═════ Provided data ═════

-- ==== Sys2Proof/Machine/Barriers.lean ====
section
/-! DEFINITION. Transaction barriers (R258-R263) and the meetings of warps at BAR and GBAR (R264). -/

namespace Sys2Proof.Machine

/-! ### The object -/

/-- A transaction barrier (R258): its fields, and the bits above them. -/
structure TBar where
  phase : Nat
  zero : Nat
  pend : Nat
  init : Nat
  sect : Nat
  wprio : Nat
  pv : Nat
  rest : Nat
deriving DecidableEq, Repr

/-- The fields of an object's 128 bits, and the bits of its fields (R258). -/
def tbarOf (v : Nat) : TBar :=
  ⟨v % 2 ^ 4, v / 2 ^ 4 % 2 ^ 12, v / 2 ^ 16 % 2 ^ 24, v / 2 ^ 40 % 2 ^ 24, v / 2 ^ 64 % 2 ^ 32, v / 2 ^ 96 % 8,
    v / 2 ^ 99 % 2, v / 2 ^ 100⟩
def tbarBits (b : TBar) : Nat :=
  b.phase + b.zero * 2 ^ 4 + b.pend * 2 ^ 16 + b.init * 2 ^ 40 + b.sect * 2 ^ 64 + b.wprio * 2 ^ 96 + b.pv * 2 ^ 99
    + b.rest * 2 ^ 100

/-- The advance of the phase that follows an update in the same step (R259). -/
def tbarSettle (b : TBar) : TBar :=
  if b.pend = 0 ∧ b.sect = 0 then { b with phase := (b.phase + 1) % 16, pend := b.init, pv := 0, wprio := 0 } else b

/-- The object at an offset of a workgroup's scratchpad, and one indivisible update of it (R259). -/
def tbarAt (g : Workgroup) (off : Nat) : TBar := tbarOf (Memory.readN g.sp off 16)
def tbarPut (g : Workgroup) (off : Nat) (b : TBar) : Workgroup :=
  { g with sp := Memory.writeN g.sp off 16 (tbarBits (tbarSettle b)) }

/-- SECT with a count added, modulo 2^32 (R258, R260). -/
def tbarAdd (b : TBar) (n : Nat) : TBar := { b with sect := (b.sect + n) % 2 ^ 32 }

/-- One pending sector fewer, in the workgroup that holds the barrier (R255, R259). -/
def sectorArrives (s : State) (u off : Nat) : State :=
  s.updWg u (fun g => tbarPut g off (tbarAdd (tbarAt g off) (2 ^ 32 - 1)))

/-- Whether an object is one that the instructions other than TBINIT accept (R261). -/
def tbarSound (b : TBar) : Bool := b.zero == 0 && b.init != 0 && b.rest == 0

/-- Whether a barrier's place is legal in a workgroup (R261). -/
def tbarPlaceOk (g : Workgroup) (off : Nat) : Bool := decide (off % 16 = 0) && decide (off + 16 ≤ g.spAlloc)

/-! ### Instructions -/

/-- The workgroup that holds the object an instruction names: its own, or a sibling of its gang (R260, R261)
(DEDUCED, log entry 21). -/
def barrierHolder (s : State) (r : WRef) (g : Workgroup) (sib : Bool) (k : Nat) : Option (Nat × Workgroup) :=
  if sib then
    if g.gangLaunch then
      match g.gang[k]? with
      | some u => (s.wg u).map (fun h => (u, h))
      | none => none
    else none
  else some (r.wg, g)

/-- Run TBINIT, TBEXP or TBARR on the object it names: bad is what R261 adds to the checks of the place, f the update with
the warp after it. It first releases (R263). -/
def runBarrier (s : State) (i : Instr) (a : BitVec 6) (sib : Bool) (k : Nat) (bad : Warp → TBar → Bool)
    (f : Warp → TBar → TBar × Warp) : Host.Outcome State Fault Refusal :=
  runNamed s i (fun w => w.active) (fun s r g w =>
    let off := (w.sget a.toNat).toNat
    match barrierHolder s r g sib k with
    | some (u, h) =>
      if tbarPlaceOk h off && !bad w (tbarAt h off) then
        let scope := if sib then scopeCluster else scopeWg
        let s := sendReleases s g true scope
        if awaitsAcks s g w true scope then waitAt s r w .remote else
        let q := fenceEffect s g w true false scope
        let b := f q.2 (tbarAt h off)
        retire (q.1.updWg u (fun h => tbarPut h off b.1)) r g w b.2 false
      else preciseTrap s r w 0x09
    | none => preciseTrap s r w 0x09)

/-- TBINIT (R260, R261). -/
def execTbinit (d a : BitVec 6) (s : State) : Host.Outcome State Fault Refusal :=
  runBarrier s (.tbinit d a) a false 0
    (fun w _ => decide (fieldOf (w.sget d.toNat) 0 24 = 0) || decide (fieldOf (w.sget d.toNat) 24 40 ≠ 0))
    (fun w _ =>
      let n := fieldOf (w.sget d.toNat) 0 24
      (⟨0, 0, n, n, 0, 0, 0, 0⟩, w))

/-- TBEXP (R260, R261): expected sectors, and with .ARR one arrival in the same step. -/
def execTbexp (d a : BitVec 6) (r s0 : BitVec 1) (g : BitVec 3) (s : State) : Host.Outcome State Fault Refusal :=
  runBarrier s (.tbexp d a r s0 g) a (s0 == 1) g.toNat
    (fun w b => decide (fieldOf (w.sget d.toNat) 32 32 ≠ 0) || !tbarSound b || (r == 1 && b.pend == 0))
    (fun w b =>
      let b := tbarAdd b (fieldOf (w.sget d.toNat) 0 32)
      (if r = 1 then { b with pend := b.pend - 1 } else b, w))

/-- TBARR (R260, R261): the phase before the update is returned. -/
def execTbarr (d a : BitVec 6) (s0 : BitVec 1) (g : BitVec 3) (s : State) : Host.Outcome State Fault Refusal :=
  runBarrier s (.tbarr d a s0 g) a (s0 == 1) g.toNat (fun _ b => !tbarSound b || b.pend == 0)
    (fun w b => ({ b with pend := b.pend - 1 }, w.sset d.toNat (BitVec.ofNat 64 b.phase)))

/-- A TBWAIT retires with an acquire at cluster scope (R263). -/
def tbwaitDone (s : State) (r : WRef) (g : Workgroup) (w : Warp) : State :=
  let q := fenceEffect s g w false true scopeCluster
  retire q.1 r g w q.2 false

/-- TBWAIT (R262): while the phase is the expected one, the warp records its priority and waits. -/
def execTbwait (d a : BitVec 6) (s : State) : Host.Outcome State Fault Refusal :=
  runNamed s (.tbwait d a) (fun w => w.active) (fun s r g w =>
    let off := (w.sget a.toNat).toNat
    let b := tbarAt g off
    if tbarPlaceOk g off && tbarSound b then
      let phase := fieldOf (w.sget d.toNat) 0 4
      if b.phase ≠ phase then tbwaitDone s r g w
      else
        let s := s.updWg r.wg (fun g => tbarPut g off { b with wprio := max b.wprio (warpPrio g r.wp w), pv := 1 })
        waitAt { s with issues := s.issues + 1 } r w (.tb off phase s.issues)
    else preciseTrap s r w 0x09)

/-- A warp that waits in TBWAIT: its handle, priority and arrival. -/
structure Waiter where
  r : WRef
  prio : Nat
  order : Nat
deriving DecidableEq, Repr

/-- The waiters of an object whose phase is no longer the one waited on. -/
def tbWaiters (s : State) (u off : Nat) : List Waiter :=
  match s.wg u with
  | some g => g.warps.filterMap (fun x => match x.2.c.wait with
    | .tb o ph k =>
      if o = off ∧ (tbarAt g off).phase ≠ ph ∧ s.frozen ⟨u, x.1⟩ = false then some ⟨⟨u, x.1⟩, warpPrio g x.1 x.2, k⟩
      else none
    | _ => none)
  | none => []

/-- Put a waiter in its place: priority, then arrival (R212, R262). -/
def insertWaiter (x : Waiter) : List Waiter → List Waiter
  | [] => [x]
  | y :: r => if x.prio > y.prio ∨ (x.prio = y.prio ∧ x.order < y.order) then x :: y :: r else y :: insertWaiter x r

/-- TBWAIT_WAKE: the waiters retire, in their order (R262, R263). -/
def execTbwaitWake (wg off : Nat) (s : State) : Host.Outcome State Fault Refusal :=
  .next (((tbWaiters s wg off).foldl (fun l x => insertWaiter x l) []).foldl (fun s x =>
    match s.wg x.r.wg, s.warp x.r with
    | some g, some w => tbwaitDone s x.r g w
    | _, _ => s) s)

/-! ### BAR and GBAR -/

/-- The workgroups whose warps meet: the workgroup, or its gang for a GBAR of a launch of gangs (R264). -/
def meetingGroups (g : Workgroup) (u : Nat) (gang : Bool) : List Nat := if gang && g.gangLaunch then g.gang else [u]

/-- The meetings of its kind that a warp has passed. -/
def Warp.meetings (w : Warp) (gang : Bool) : Nat := if gang then w.gbars else w.bars

/-- Whether a warp has arrived at meeting k, or has passed it, or has ended (R264). -/
def Warp.arrived (w : Warp) (gang : Bool) (k : Nat) : Bool :=
  w.c.ended || decide (w.meetings gang > k) || (w.meetings gang == k && w.c.wait == .bar gang)

/-- Whether every party of a meeting has arrived; workgroups that have ended have. -/
def allArrived (s : State) (us : List Nat) (gang : Bool) (k : Nat) : Bool :=
  us.all (fun u => match s.wg u with
    | some g => g.warps.all (fun x => x.2.arrived gang k)
    | none => true)

/-- A party is released: it fences and retires (R264). -/
def releaseParty (s : State) (r : WRef) (gang : Bool) : State :=
  match s.wg r.wg, s.warp r with
  | some g, some w =>
    let q := fenceEffect s g w true true (if gang && g.gangLaunch then scopeCluster else scopeWg)
    let w' := if gang then { q.2 with gbars := w.gbars + 1 } else { q.2 with bars := w.bars + 1 }
    retire q.1 r g w w' false
  | _, _ => s

/-- The parties that stand at meeting k. -/
def standing (s : State) (us : List Nat) (gang : Bool) (k : Nat) : List WRef :=
  us.flatMap (fun u => match s.wg u with
    | some g => g.warps.filterMap (fun x =>
      if x.2.c.wait = .bar gang ∧ x.2.meetings gang = k ∧ s.frozen ⟨u, x.1⟩ = false then some ⟨u, x.1⟩ else none)
    | none => [])

/-- The dirty lines that a release at cluster scope sends first, and whether their acknowledgements are in (R264, R328). -/
def meetingSends (s : State) (us : List Nat) (gang : Bool) : State × Bool :=
  us.foldl (fun q u => match q.1.wg u with
    | some g =>
      if gang && g.gangLaunch && g.onTile then
        let s := sendReleases q.1 g true scopeCluster
        (s, q.2 && (s.tile g.tile).unacked.isEmpty)
      else q
    | none => q) (s, true)

/-- Release meeting k if every party has arrived, once what it releases has been acknowledged (R264). -/
def releaseMeeting (s : State) (us : List Nat) (gang : Bool) (k : Nat) : State :=
  if allArrived s us gang k then
    let q := meetingSends s us gang
    if q.2 then (standing q.1 us gang k).foldl (fun s r => releaseParty s r gang) q.1 else q.1
  else s

/-- Arrive at a meeting: the last arrival releases it. -/
def runMeeting (s : State) (i : Instr) (gang : Bool) : Host.Outcome State Fault Refusal :=
  runNamed s i (fun w => w.active) (fun s r g w =>
    releaseMeeting (waitAt s r w (.bar gang)) (meetingGroups g r.wg gang) gang (w.meetings gang))

/-- BAR (R264). -/
def execBar (s : State) : Host.Outcome State Fault Refusal := runMeeting s .bar false

/-- GBAR (R264). -/
def execGbar (s : State) : Host.Outcome State Fault Refusal := runMeeting s .gbar true

/-- BAR_RELEASE: the meetings at which warps of the workgroup stand are released where the last party has ended or gone
on (R264). -/
def execBarRelease (wg : Nat) (gang : Bool) (s : State) : Host.Outcome State Fault Refusal :=
  .next (match s.wg wg with
    | some g =>
      let ks := (g.warps.filterMap (fun x => if x.2.c.wait = .bar gang then some (x.2.meetings gang) else none)).eraseDups
      ks.foldl (fun s k => releaseMeeting s (meetingGroups g wg gang) gang k) s
    | none => s)

end Sys2Proof.Machine
end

═════

• [Exercise aim]:
Please retype the data exactly as it stands, from its first line down to the line that contains "def tbarBits (b", then stop.

• [Exercise output]:
-- ==== Sys2Proof/Machine/Barriers.lean ====
section
/-! DEFINITION. Transaction barriers (R258-R263) and the meetings of warps at BAR and GBAR (R264). -/

namespace Sys2Proof.Machine

/-! ### The object -/

/-- A transaction barrier (R258): its fields, and the bits above them. -/
structure TBar where
  phase : Nat
  zero : Nat
  pend : Nat
  init : Nat
  sect : Nat
  wprio : Nat
  pv : Nat
  rest : Nat
deriving DecidableEq, Repr

/-- The fields of an object's 128 bits, and the bits of its fields (R258). -/
def tbarOf (v : Nat) : TBar :=
  ⟨v % 2 ^ 4, v / 2 ^ 4 % 2 ^ 12, v / 2 ^ 16 % 2 ^ 24, v / 2 ^ 40 % 2 ^ 24, v / 2 ^ 64 % 2 ^ 32, v / 2 ^ 96 % 8,
    v / 2 ^ 99 % 2, v / 2 ^ 100⟩
def tbarBits (b : TBar) : Nat :=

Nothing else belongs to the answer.